Follow-up: What happens if you send to a closed channel? What about receiving from a closed channel?Sending to a closed channel causes an immediate, unrecoverable panic. There is no safe way to “check if a channel is closed” before sending because that check would be a race condition. The rule is: only the sender should close a channel, and only when it is done sending. Receiving from a closed channel returns immediately with the zero value of the channel’s type. The two-value receive val, ok := <-ch returns ok == false when the channel is closed and drained. The for val := range ch loop consumes all values and exits when the channel is closed. A common mistake is closing a channel from the receiver side “to signal done” — this panics if the sender is still active. Use a separate “done” channel or context cancellation for receiver-to-sender signaling instead.
Strong Answer:
  • The race detector output tells you exactly which two goroutines are conflicting and which memory location they are accessing. It shows the stack traces for both the “previous write” and the “concurrent read” (or write). My first step is reading both stack traces to identify the shared variable and understand the access pattern.
  • Common patterns: a struct field being read by one goroutine while another writes to it, a map being read and written concurrently (which actually causes a fatal crash, not just a race), or a slice being appended to from multiple goroutines.
  • Fixes depend on the pattern. For a simple counter: use atomic.Int64. For a shared map: protect with sync.RWMutex (use RLock for reads, Lock for writes). For shared state that is set once and read many times: use sync.Once. For data that flows between goroutines: restructure to use channels so only one goroutine owns the data at a time.
  • Why data races are particularly dangerous in Go: Go’s memory model provides very few guarantees about what one goroutine sees when another writes without synchronization. A data race is not just “you might read a stale value” — it is undefined behavior. The compiler and CPU may reorder memory operations, and without a synchronization point (channel send/receive, mutex lock/unlock, atomic operation), there is no happens-before relationship between the goroutines. This means the racy read might see a partially written value, an arbitrarily old value, or even a value that was never written. In practice, races cause intermittent, non-reproducible bugs that are nearly impossible to debug without the race detector.
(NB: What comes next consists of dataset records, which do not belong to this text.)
-- ==== Sys2Proof/Machine/ScalarInt.lean ====
section
/-! DEFINITION. Class 1, scalar integer instructions (R161, R162, Table 11.4). -/

set_option linter.unusedVariables false

namespace Sys2Proof.Machine

/-- A class 1 instruction with two operands (R161, Table 11.4). -/
def scalarBin (op : IOp) (lat : Option Nat) (h : Hd) (d a : Field11) (b : SB) (t : Ty) (sat : Bool) (s : State) :
    Host.Outcome State Fault Refusal :=
  scalarOp (sbLen b) h d (sOp a :: sbOpnds b) lat t (fun w => iBin op t sat (rdS w a.toNat).toNat (sbVal w t b)) s

/-- A class 1 instruction with one operand (R161, Table 11.4). -/
def scalarUn (op : IUn) (h : Hd) (d a : Field11) (t : Ty) (s : State) : Host.Outcome State Fault Refusal :=
  scalarOp 8 h d [sOp a] (some 2) t (fun w => iUn op t false (rdS w a.toNat).toNat) s

/-- Class 1 `add` (R161, Table 11.4, Table 11.3). -/
def execScalarAdd (f : SBinSatF) (s : State) :
    Host.Outcome State Fault Refusal :=
  scalarBin .add (some 2) f.h f.d f.a f.b f.ty f.sat s

/-- Class 1 `sub` (R161, Table 11.4, Table 11.3). -/
def execScalarSub (f : SBinSatF) (s : State) :
    Host.Outcome State Fault Refusal :=
  scalarBin .sub (some 2) f.h f.d f.a f.b f.ty f.sat s

/-- Class 1 `mul` (R161, Table 11.4, Table 11.3). -/
def execScalarMul (f : SBinF) (s : State) :
    Host.Outcome State Fault Refusal :=
  scalarBin .mul (some 4) f.h f.d f.a f.b f.ty false s

/-- Class 1 `mulhi` (R161, Table 11.4, Table 11.3). -/
def execScalarMulhi (f : SBinF) (s : State) :
    Host.Outcome State Fault Refusal :=
  scalarBin .mulhi (some 4) f.h f.d f.a f.b f.ty false s

/-- Class 1 `div` (R161, Table 11.4, Table 11.3). -/
def execScalarDiv (f : SBinF) (s : State) :
    Host.Outcome State Fault Refusal :=
  scalarBin .div none f.h f.d f.a f.b f.ty false s

/-- Class 1 `rem` (R161, Table 11.4, Table 11.3). -/
def execScalarRem (f : SBinF) (s : State) :
    Host.Outcome State Fault Refusal :=
  scalarBin .rem none f.h f.d f.a f.b f.ty false s

/-- Class 1 `min` (R161, Table 11.4, Table 11.3). -/
def execScalarMin (f : SBinF) (s : State) :
    Host.Outcome State Fault Refusal :=
  scalarBin .min (some 2) f.h f.d f.a f.b f.ty false s

/-- Class 1 `max` (R161, Table 11.4, Table 11.3). -/
def execScalarMax (f : SBinF) (s : State) :
    Host.Outcome State Fault Refusal :=
  scalarBin .max (some 2) f.h f.d f.a f.b f.ty false s

/-- Class 1 `and` (R161, Table 11.4, Table 11.3). -/
def execScalarAnd (f : SBinF) (s : State) :
    Host.Outcome State Fault Refusal :=
  scalarBin .and (some 2) f.h f.d f.a f.b f.ty false s

/-- Class 1 `or` (R161, Table 11.4, Table 11.3). -/
def execScalarOr (f : SBinF) (s : State) :
    Host.Outcome State Fault Refusal :=
  scalarBin .or (some 2) f.h f.d f.a f.b f.ty false s

/-- Class 1 `xor` (R161, Table 11.4, Table 11.3). -/
def execScalarXor (f : SBinF) (s : State) :
    Host.Outcome State Fault Refusal :=
  scalarBin .xor (some 2) f.h f.d f.a f.b f.ty false s

/-- Class 1 `shl` (R161, Table 11.4, Table 11.3). -/
def execScalarShl (f : SBinF) (s : State) :
    Host.Outcome State Fault Refusal :=
  scalarBin .shl (some 2) f.h f.d f.a f.b f.ty false s

/-- Class 1 `shr` (R161, Table 11.4, Table 11.3). -/
def execScalarShr (f : SBinF) (s : State) :
    Host.Outcome State Fault Refusal :=
  scalarBin .shr (some 2) f.h f.d f.a f.b f.ty false s

/-- Class 1 `not` (R161, Table 11.4). -/
def execScalarNot (f : SUnF) (s : State) :
    Host.Outcome State Fault Refusal :=
  scalarUn .not f.h f.d f.a f.ty s

/-- Class 1 `clz` (R161, Table 11.4). -/
def execScalarClz (f : SUnF) (s : State) :
    Host.Outcome State Fault Refusal :=
  scalarUn .clz f.h f.d f.a f.ty s

/-- Class 1 `popc` (R161, Table 11.4). -/
def execScalarPopc (f : SUnF) (s : State) :
    Host.Outcome State Fault Refusal :=
  scalarUn .popc f.h f.d f.a f.ty s

/-- Class 1 `mov` (R161, Table 11.4). -/
def execScalarMov (f : SMovF) (s : State) :
    Host.Outcome State Fault Refusal :=
  scalarOp (sbLen f.b) f.h f.d (sbOpnds f.b) (some 2) f.ty (fun w => sbVal w f.ty f.b) s

/-- Class 1 `cmp`: every bit of M[d] (R162). -/
def execScalarCmp (f : SCmpF) (s : State) :
    Host.Outcome State Fault Refusal :=
  issue (specH f.h (sbLen f.b) (mOp f.d true :: sOp f.a :: sbOpnds f.b) (some 2))
    (whenActive f.h (onWave (fun w =>
      .ok (wrM w f.d.toNat (if iCmp f.cnd f.ty (rdS w f.a.toNat).toNat (sbVal w f.ty f.b) then BitVec.allOnes 32 else 0))))) s

/-- Class 1 `sel`: all 64 bits moved, a literal zero-extended (R162). -/
def execScalarSel (f : SSelF) (s : State) :
    Host.Outcome State Fault Refusal :=
  issue (specH f.h (sbLen f.b) (sOp f.d 1 true :: sOp f.a :: sbOpnds f.b ++ [sOp7 f.c]) (some 2))
    (whenActive f.h (onWave (fun w =>
      .ok (wrS w f.d.toNat (if rdS w f.c.toNat ≠ 0 then rdS w f.a.toNat
        else match f.b with
          | .reg b => rdS w b.toNat
          | .lit v => v.zeroExtend 64))))) s

end Sys2Proof.Machine
end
Follow-up: The race detector slows down your program by 5-10x. How do you use it effectively in CI without making tests too slow?Run -race on unit tests in CI always — the overhead is acceptable for test workloads. For integration tests or end-to-end tests that are already slow, you can run -race on a subset or in a separate CI stage that runs less frequently (nightly instead of per-commit). Some teams tag their most concurrency-sensitive tests and run only those with -race on every commit. The race detector only catches races on code paths that are actually exercised, so you also need good test coverage of concurrent paths. A practical pattern is to have a “race” CI stage that runs go test -race -count=5 ./... — the -count=5 runs tests multiple times to increase the chance of exposing timing-dependent races. Importantly, never ship a binary compiled with -race to production — the performance overhead is too high for any production workload.